11 de septiembre de 2026

Tras 56 años cerró DIN: otra empresa industrial que sucumbe ante la caída de la actividad y la falta de obras

Después de más de medio siglo, una planta industrial deja de producir y una estructura empresarial debe redistribuir sus recursos para sobrevivir. La historia de DIN no es solamente la de una compañía que cerró sus puertas: es también una señal sobre lo que ocurre cuando la actividad industrial pierde escala, las grandes obras no alcanzan para sostener la cadena de proveedores y las importaciones ganan terreno frente a una producción local con elevados niveles de capacidad ociosa.

Después de 56 años de trayectoria, DIN S.A., una de las empresas argentinas con mayor experiencia en la fabricación y montaje de estructuras metálicas de acero, dejó de operar en su planta de Escobar.

El cierre se produjo en medio de un escenario de baja actividad industrial y como parte de la reestructuración encarada por el Grupo Govan, propietario de la compañía desde 2024.

La desaparición de DIN del mapa productivo vuelve a poner bajo la lupa la situación de una industria estrechamente vinculada con la construcción, la infraestructura, la energía y los grandes proyectos de inversión. No se trata de una empresa sin antecedentes: durante más de cinco décadas participó en más de 600 obras y llegó a intervenir en proyectos de gran envergadura tanto en la Argentina como en sectores estratégicos de la economía.

Fundada en 1970, DIN construyó una trayectoria que la convirtió en una referencia dentro del negocio de las estructuras de acero. Entre sus trabajos se encuentra el Hangar 5 de Aerolíneas Argentinas, en el aeropuerto internacional de Ezeiza, cuya estructura demandó más de 2.000 toneladas de acero.

La compañía también tuvo una participación relevante en la ampliación de la infraestructura aeroportuaria de Ezeiza, con trabajos en la nueva terminal de partidas conocida como el “Zeppelin”, donde realizó tareas de fabricación y montaje de estructuras metálicas de alta complejidad.

El recorrido de DIN incluyó además proyectos vinculados con la minería, la energía y el sector Oil & Gas. En San Juan participó de emprendimientos como Pascua Lama y Veladero, mientras que en Santa Cruz desarrolló trabajos relacionados con ENAP Sipetrol. Ese historial muestra la dimensión que llegó a alcanzar una firma que ahora deja de producir.
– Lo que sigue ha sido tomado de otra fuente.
-- ==== Sys2Proof/Machine/Alu.lean ====
section
/-! DEFINITION. The register-immediate and register-register instructions (spec/42_alu.md R140 to R152). Operands are
sampled before any write (R151 (a)); every one falls through. -/

namespace Sys2Proof.Machine

/-- LD Vx, kk (R140). -/
def execLdKk (x : RegIdx) (kk : Byte) (s : State) : Host.Outcome State Fault Refusal :=
  .next (s.setReg x kk).advance

/-- ADD Vx, kk: mod 256, no flag (R141). -/
def execAddKk (x : RegIdx) (kk : Byte) (s : State) : Host.Outcome State Fault Refusal :=
  .next (s.setReg x (s.reg x + kk)).advance

/-- LD Vx, Vy (R142). -/
def execLdReg (x y : RegIdx) (s : State) : Host.Outcome State Fault Refusal :=
  .next (s.setReg x (s.reg y)).advance

/-- OR Vx, Vy: VF is not touched (R143). -/
def execOrReg (x y : RegIdx) (s : State) : Host.Outcome State Fault Refusal :=
  .next (s.setReg x (s.reg x ||| s.reg y)).advance

/-- AND Vx, Vy (R144). -/
def execAndReg (x y : RegIdx) (s : State) : Host.Outcome State Fault Refusal :=
  .next (s.setReg x (s.reg x &&& s.reg y)).advance

/-- XOR Vx, Vy (R145). -/
def execXorReg (x y : RegIdx) (s : State) : Host.Outcome State Fault Refusal :=
  .next (s.setReg x (s.reg x ^^^ s.reg y)).advance

/-- ADD Vx, Vy: VF is the carry (R146). -/
def execAddReg (x y : RegIdx) (s : State) : Host.Outcome State Fault Refusal :=
  .next (s.writeFlagThenResult x (carryOut (s.reg x) (s.reg y)) (s.reg x + s.reg y)).advance

/-- SUB Vx, Vy: VF is 1 for no borrow (R147). -/
def execSub (x y : RegIdx) (s : State) : Host.Outcome State Fault Refusal :=
  .next (s.writeFlagThenResult x (notBorrow (s.reg x) (s.reg y)) (s.reg x - s.reg y)).advance

/-- SHR Vx: logical, of Vx; the y field is ignored (R148; DEDUCED, log entry 15). -/
def execShr (x _y : RegIdx) (s : State) : Host.Outcome State Fault Refusal :=
  .next (s.writeFlagThenResult x (shiftedOutLow (s.reg x)) (s.reg x >>> 1)).advance

/-- SUBN Vx, Vy: Vy - Vx into Vx (R149). -/
def execSubn (x y : RegIdx) (s : State) : Host.Outcome State Fault Refusal :=
  .next (s.writeFlagThenResult x (notBorrow (s.reg y) (s.reg x)) (s.reg y - s.reg x)).advance

/-- SHL Vx: of Vx; the y field is ignored (R150; DEDUCED, log entry 15). -/
def execShl (x _y : RegIdx) (s : State) : Host.Outcome State Fault Refusal :=
  .next (s.writeFlagThenResult x (shiftedOutHigh (s.reg x)) (s.reg x <<< 1)).advance

end Sys2Proof.Machine
end

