-- ==== Sys2Proof/Tests/Slice0.lean ====
section
/-! SUPPORT. Tests of one step each, with results from the spec's vectors (spec/95_test_vectors.md), the decoding of one
word per instruction written out from its row of R96, the WellFormed smoke test, and for every obligation with
hypotheses a witness that meets them. -/

open Sys2Proof Sys2Proof.Machine

namespace Sys2Proof.Tests

/-! WellFormed: an image one byte too long is refused (H5, R233). Every instruction is well formed (R94, R101). -/

theorem test_wf_image_longest : imageWellFormed (List.replicate 3584 0) = true := by
  simp only [imageWellFormed, List.length_replicate]
  decide
theorem test_wf_image_too_long : imageWellFormed (List.replicate 3585 0) = false := by
  simp only [imageWellFormed, List.length_replicate]
  decide

/-! Decoding: op, then the fields, then the sub-opcode, from R92 and R96. -/

theorem test_decode_cls : decode 0b0000000011100000#16 = .recognized .cls := by decide
theorem test_decode_ret : decode 0b0000000011101110#16 = .recognized .ret := by decide
theorem test_decode_jp : decode 0b0001001000110100#16 = .recognized (.jp 0x234) := by decide
theorem test_decode_call : decode 0b0010001101000101#16 = .recognized (.call 0x345) := by decide
theorem test_decode_seKk : decode 0b0011101001000010#16 = .recognized (.seKk 0xA 0x42) := by decide
theorem test_decode_sneKk : decode 0b0100101001000010#16 = .recognized (.sneKk 0xA 0x42) := by decide
theorem test_decode_seReg : decode 0b0101000100100000#16 = .recognized (.seReg 1 2) := by decide
theorem test_decode_ldKk : decode 0b0110101000010010#16 = .recognized (.ldKk 0xA 0x12) := by decide
theorem test_decode_addKk : decode 0b0111101011111111#16 = .recognized (.addKk 0xA 0xFF) := by decide
theorem test_decode_ldReg : decode 0b1000000100100000#16 = .recognized (.ldReg 1 2) := by decide
theorem test_decode_orReg : decode 0b1000000100100001#16 = .recognized (.orReg 1 2) := by decide
theorem test_decode_andReg : decode 0b1000000100100010#16 = .recognized (.andReg 1 2) := by decide
theorem test_decode_xorReg : decode 0b1000000100100011#16 = .recognized (.xorReg 1 2) := by decide
theorem test_decode_addReg : decode 0b1000000100100100#16 = .recognized (.addReg 1 2) := by decide
theorem test_decode_sub : decode 0b1000000100100101#16 = .recognized (.sub 1 2) := by decide
theorem test_decode_shr : decode 0b1000000100100110#16 = .recognized (.shr 1 2) := by decide
theorem test_decode_subn : decode 0b1000000100100111#16 = .recognized (.subn 1 2) := by decide
theorem test_decode_shl : decode 0b1000000100101110#16 = .recognized (.shl 1 2) := by decide
theorem test_decode_sneReg : decode 0b1001000100100000#16 = .recognized (.sneReg 1 2) := by decide
theorem test_decode_ldI : decode 0b1010000100100011#16 = .recognized (.ldI 0x123) := by decide
theorem test_decode_jpV0 : decode 0b1011001100000000#16 = .recognized (.jpV0 0x300) := by decide
theorem test_decode_rnd : decode 0b1100000100001111#16 = .recognized (.rnd 1 0x0F) := by decide
theorem test_decode_drw : decode 0b1101010110100111#16 = .recognized (.drw 5 0xA 7) := by decide
theorem test_decode_skp : decode 0b1110000110011110#16 = .recognized (.skp 1) := by decide
theorem test_decode_sknp : decode 0b1110000110100001#16 = .recognized (.sknp 1) := by decide
theorem test_decode_ldVxDt : decode 0b1111010100000111#16 = .recognized (.ldVxDt 5) := by decide
theorem test_decode_ldVxK : decode 0b1111001100001010#16 = .recognized (.ldVxK 3) := by decide
theorem test_decode_ldDtVx : decode 0b1111010100010101#16 = .recognized (.ldDtVx 5) := by decide
theorem test_decode_ldStVx : decode 0b1111010100011000#16 = .recognized (.ldStVx 5) := by decide
theorem test_decode_addIVx : decode 0b1111000100011110#16 = .recognized (.addIVx 1) := by decide
theorem test_decode_ldFVx : decode 0b1111000100101001#16 = .recognized (.ldFVx 1) := by decide
theorem test_decode_ldBVx : decode 0b1111000000110011#16 = .recognized (.ldBVx 0) := by decide
theorem test_decode_ldMemVx : decode 0b1111001001010101#16 = .recognized (.ldMemVx 2) := by decide
theorem test_decode_ldVxMem : decode 0b1111001001100101#16 = .recognized (.ldVxMem 2) := by decide
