-- ==== Sys2Proof/Machine/Points.lean ====
section
/-! DEFINITION. Where a split stands: latch-free points (01 R39, R40), joins (01 R43), and the splits that no issue moves on (21 R331). -/

namespace Sys2Proof.Machine

/-- Latch-class opcodes (01 R37). -/
def latchOp (op : Nat) : Bool := (0x40 ≤ op && op ≤ 0x54) || (0x60 ≤ op && op ≤ 0x6C) || (0x70 ≤ op && op ≤ 0x76)

/-- An instruction word reads a latch: a source field of 0x80 to 0x83 in a latch-class word (01 R37). -/
def readsLatch (w : W32) : Bool :=
  let a := bitsAt w.toNat 8 8
  let b := bitsAt w.toNat 0 8
  latchOp (opcodeOf w) && (decide (0x80 ≤ a ∧ a < 0x84) || decide (0x80 ≤ b ∧ b < 0x84))

/-- The split stands at a latch-free point: before the first word of a group whose instruction reads no latch in any occupied plane, with no plane of it issued. -/
def latchFree (s : State) (core : Nat) (g : Gang) (sp : Split) : Bool :=
  sp.pfx.isEmpty && sp.nextPlane == 0 &&
  (g.occupied sp.lanes).all (fun n => match s.groupInstr core n 9 sp.pc with
    | some (_, w) => !readsLatch w
    | none => true)

/-- A split stands at the join of its path (01 R43). -/
def Split.atJoin (g : Gang) (sp : Split) : Bool :=
  sp.path.isSome &&
  match SMap.get [] g.dp ((slicesOf sp.slices).headD 0) with
  | e :: _ => sp.lanes == 0 || (sp.pc == e.join && sp.nextPlane == 0)
  | [] => false

/-- The split issues no word of its own accord: it waits, another split runs the handler, or its path is at the join. -/
def Split.held (g : Gang) (sp : Split) : Bool := sp.stopped || sp.wait != .none || sp.lanes == 0 || sp.atJoin g

/-- The split stands where a sample or a stop may find it: it is held or at a latch-free point, and outside a prefix group (01 R40, 05 R99; log 50). -/
def quiet (s : State) (core : Nat) (g : Gang) (sp : Split) : Bool := sp.pfx.isEmpty && (sp.held g || latchFree s core g sp)

end Sys2Proof.Machine
end

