-- ==== Sys2Proof/Machine/Edge.lean ====
section
/-! DEFINITION. Who may see trace and edges (25 R383), and edge records (19 R307, R308, 23 R361, R362). -/

namespace Sys2Proof.Machine

/-- Write bytes at a physical address of device memory. -/
def writeDev (pa : Nat) (bs : List Byte) (s : State) : State :=
  writePlain ((bs.zipIdx).map (fun x => (Place.dev (pa + x.2), x.1))) s

/-- The writer of trace and edge records of a die writes at a physical address (23 R349). -/
def collectorDev (die pa : Nat) (bs : List Byte) (s : State) : State := asAgent (collectorOf die) (writeDev pa bs) s

/-! ### Who may see what (25 R383) -/

/-- Whether a tenant is in TENANT_DEBUG through some binding of its own. -/
def State.tenantDebugOf (s : State) (tenant : Nat) : Bool :=
  s.tenantDebug.any (fun e => e.2.isSome && ((SMap.get Mailbox.empty s.mail e.1).bound.map (fun b => b.tenant)) == some tenant)

/-- Whether a launch is the holder's own: of its tenant, and under system software called through mailbox 63. -/
def ownLaunch (w : Workgroup) (holder : Nat) : Bool :=
  if holder = 0xFFFF then w.mailbox == 63 else w.tenant == holder

/-- The edge buffer's holder may see a launch (23 R350, 25 R383). -/
def State.edgeVisible (s : State) (w : Workgroup) (holder : Nat) : Bool :=
  match s.security with
  | .locked => ownLaunch w holder
  | .vendorDebug | .opened => ownLaunch w holder || holder == 0xFFFF

/-- The permit mask of a launch's gangs on a die (23 R350, 25 R383). -/
def State.permitOf (s : State) (w : Workgroup) (die : Nat) : BitVec 8 :=
  let b := SMap.get TraceBuf.off s.traces die
  if !b.en then 0
  else
    match s.security with
    | .locked =>
      if ownLaunch w b.holder then (if s.tenantDebugOf w.tenant then 0xFF else 0x80) else 0
    | .vendorDebug =>
      if ownLaunch w b.holder || b.holder == 0xFFFF then (if w.priv then 0x80 else 0xFF) else 0
    | .opened => if ownLaunch w b.holder || b.holder == 0xFFFF then 0xFF else 0

/-! ### Edge records -/

/-- An edge (19 R308). -/
structure Edge where
  relclk : W64
  arrclk : W64
  ptop : BitVec 16
  ctop : BitVec 16
  cons : Nat
  prod : Nat
  obj : Nat
  pred : W64
  id : W64
  deriving DecidableEq, Repr

/-- The 48 bytes of an edge. -/
def Edge.bytes (e : Edge) : List Byte :=
  leBytes 8 e.id.toNat ++ leBytes 8 e.pred.toNat ++ leBytes 4 e.obj ++ leBytes 4 e.prod ++ leBytes 4 e.cons ++
    leBytes 2 e.ctop.toNat ++ leBytes 2 e.ptop.toNat ++ leBytes 8 e.arrclk.toNat ++ leBytes 8 e.relclk.toNat

def State.edgeBuf (s : State) (die : Nat) : EdgeBuf := SMap.get EdgeBuf.off s.edges die

def State.setEdgeBuf (s : State) (die : Nat) (b : EdgeBuf) : State := { s with edges := SMap.set EdgeBuf.off s.edges die b }

/-- Units of a ring that hold no unconsumed data; RDCNT is read from the descriptor, which the consumer writes (23 R349). -/
def State.unitFree (s : State) (desc wr nunits : Nat) : Bool :=
  decide (wr - (s.dev64 (desc + 24)).toNat < nunits)

/-- Write the next unit of an edge buffer, and WRCNT. -/
def putEdgeUnit (die : Nat) (bs : List Byte) (s : State) : State :=
  let b := s.edgeBuf die
  let s := collectorDev die (b.base + b.wr % b.nunits * 48) bs s
  let s := collectorDev die (b.desc + 16) (leBytes 8 (b.wr + 1)) s
  s.setEdgeBuf die { b with wr := b.wr + 1 }

/-- A pending pair record is written into the first free unit, before any LOSS record (23 R362). -/
def flushPair (die : Nat) (s : State) : State :=
  let b := s.edgeBuf die
  match b.pair with
  | some (c, t, f) =>
    if b.en && s.unitFree b.desc b.wr b.nunits then
      let s := putEdgeUnit die ((⟨t, c, 0, 0, 0, f, 0xFFFFFFFE, 0, 0⟩ : Edge).bytes) s
      s.setEdgeBuf die { s.edgeBuf die with pair := none }
    else s
  | none => s

/-- A LOSS record is written when a unit is free after drops (23 R361). -/
def flushLoss (die : Nat) (s : State) : State :=
  let b := s.edgeBuf die
  if b.en && decide (0 < b.dropped) && b.pair.isNone && s.unitFree b.desc b.wr b.nunits then
    let e : Edge := ⟨b.dropClock2, b.dropClock1, 0, 0, 0, min b.dropped (2 ^ 32 - 1), 0xFFFFFFFF, b.dropLast, b.dropFirst⟩
    let s := putEdgeUnit die e.bytes s
    s.setEdgeBuf die { s.edgeBuf die with dropped := 0 }
  else s

/-- EDGE_LOSS_WRITE: the pending pair and LOSS records go into free units (23 R361, R362). -/
def execEdgeLossWrite (die : Nat) (s : State) : Res := .next (flushLoss die (flushPair die s))

/-- Umber writes an edge into its die's buffer, or drops it (23 R361). Records that are pending go first. -/
def putEdge (die : Nat) (e : Edge) (s : State) : State :=
  let s := flushLoss die (flushPair die s)
  let b := s.edgeBuf die
  if decide (b.dropped = 0) && b.pair.isNone && s.unitFree b.desc b.wr b.nunits then putEdgeUnit die e.bytes s
  else
    let now := SMap.get 0 s.clock die
    let first := decide (b.dropped = 0)
    s.setEdgeBuf die { b with dropFirst := if first then e.id else b.dropFirst, dropLast := e.id, dropped := b.dropped + 1,
                              dropClock1 := if first then now else b.dropClock1, dropClock2 := now }

/-- Agent id of a gang (19 R282). -/
def gangAgent (core gang : Nat) : Nat :=
  dieOf core * 2 ^ 30 + core % Config.coresPerDie * 2 ^ 23 + gang * 2 ^ 19

/-- Agent id of an engine command: kinds 1 copy, 2 gather or scatter, 3 matrix (19 R282). -/
def engineAgent (core gang kind serial : Nat) : Nat := gangAgent core gang + kind * 2 ^ 16 + serial % 2 ^ 16

/-- Object word of an object of a core (19 R283). -/
def objWord (core kind index : Nat) : Nat :=
  kind * 2 ^ 28 + dieOf core * 2 ^ 26 + core % Config.coresPerDie * 2 ^ 19 + index

/-- Write the edge of a release: it takes the die's next serial, the gang's BLAME becomes its id (19 R307), and an EDGE packet follows (23 R356). -/
def writeEdge (core gang : Nat) (src obj : Nat) (from_ : LastArr) (s : State) : State :=
  let die := dieOf core
  let b := s.edgeBuf die
  let serial := b.serials + 1
  let id : W64 := BitVec.ofNat 64 (s.devid * 2 ^ 44 + die * 2 ^ 42 + serial % 2 ^ 42)
  let g := s.gangAt core gang
  let e : Edge := { relclk := s.clockAt core, arrclk := from_.clock, ptop := from_.top, ctop := g.top,
                    cons := gangAgent core gang, prod := from_.agent.toNat % 2 ^ 32, obj := obj, pred := from_.blame, id := id }
  let s := s.setEdgeBuf die { b with serials := serial }
  let s := if b.en && s.edgeVisible (s.wgAt core) b.holder then putEdge die e s else s
  let s := s.updGang core gang (fun g => { g with blame := id })
  emitPacket core gang 7 0xA 0 src none (leBytes 8 id.toNat ++ leBytes 8 from_.blame.toNat ++ leBytes 4 obj) s

end Sys2Proof.Machine
end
La decisión de cerrar la planta de Escobar está vinculada con la reorganización interna del Grupo Govan, que incorporó a DIN a mediados de 2024. Según la empresa, la reestructuración busca concentrar recursos en otras unidades del grupo y prepararlas para los próximos desafíos productivos.

En ese proceso, la compañía intentó preservar parte del empleo mediante el traslado de trabajadores hacia otros establecimientos. Para quienes no pudieron ser reubicados se implementaron acuerdos de retiro voluntario. Desde la empresa señalaron que el proceso se llevó adelante de manera gradual y consensuada.

Sin embargo, detrás de la explicación empresarial existe una cuestión de fondo: los negocios que justificaron las expectativas depositadas sobre DIN no alcanzaron el volumen previsto. Los proyectos vinculados principalmente con la minería no generaron el nivel de actividad esperado y el grupo decidió reasignar recursos hacia otras áreas.

El cierre también debe analizarse dentro de un escenario más amplio para la industria siderúrgica y metalúrgica argentina. La demanda continúa concentrada fundamentalmente en actividades como la energía y el agro, mientras sectores tradicionalmente importantes para el consumo de acero, como la construcción y la industria automotriz, atraviesan un período de debilidad.

La consecuencia es una mayor capacidad industrial ociosa, es decir, instalaciones y recursos productivos que existen pero no encuentran suficiente demanda para funcionar a pleno. A esa dificultad se suma la creciente competencia de productos importados, especialmente provenientes de China, cuyos precios y exceso de capacidad generan preocupación entre los fabricantes locales.

La Cámara Argentina del Acero viene reclamando medidas destinadas a mejorar la competitividad de la producción nacional mediante inversiones, incorporación de tecnología, innovación y una reducción de los costos que pesan sobre la industria. También advierte sobre la necesidad de enfrentar prácticas comerciales que puedan generar una competencia desigual para los productores argentinos.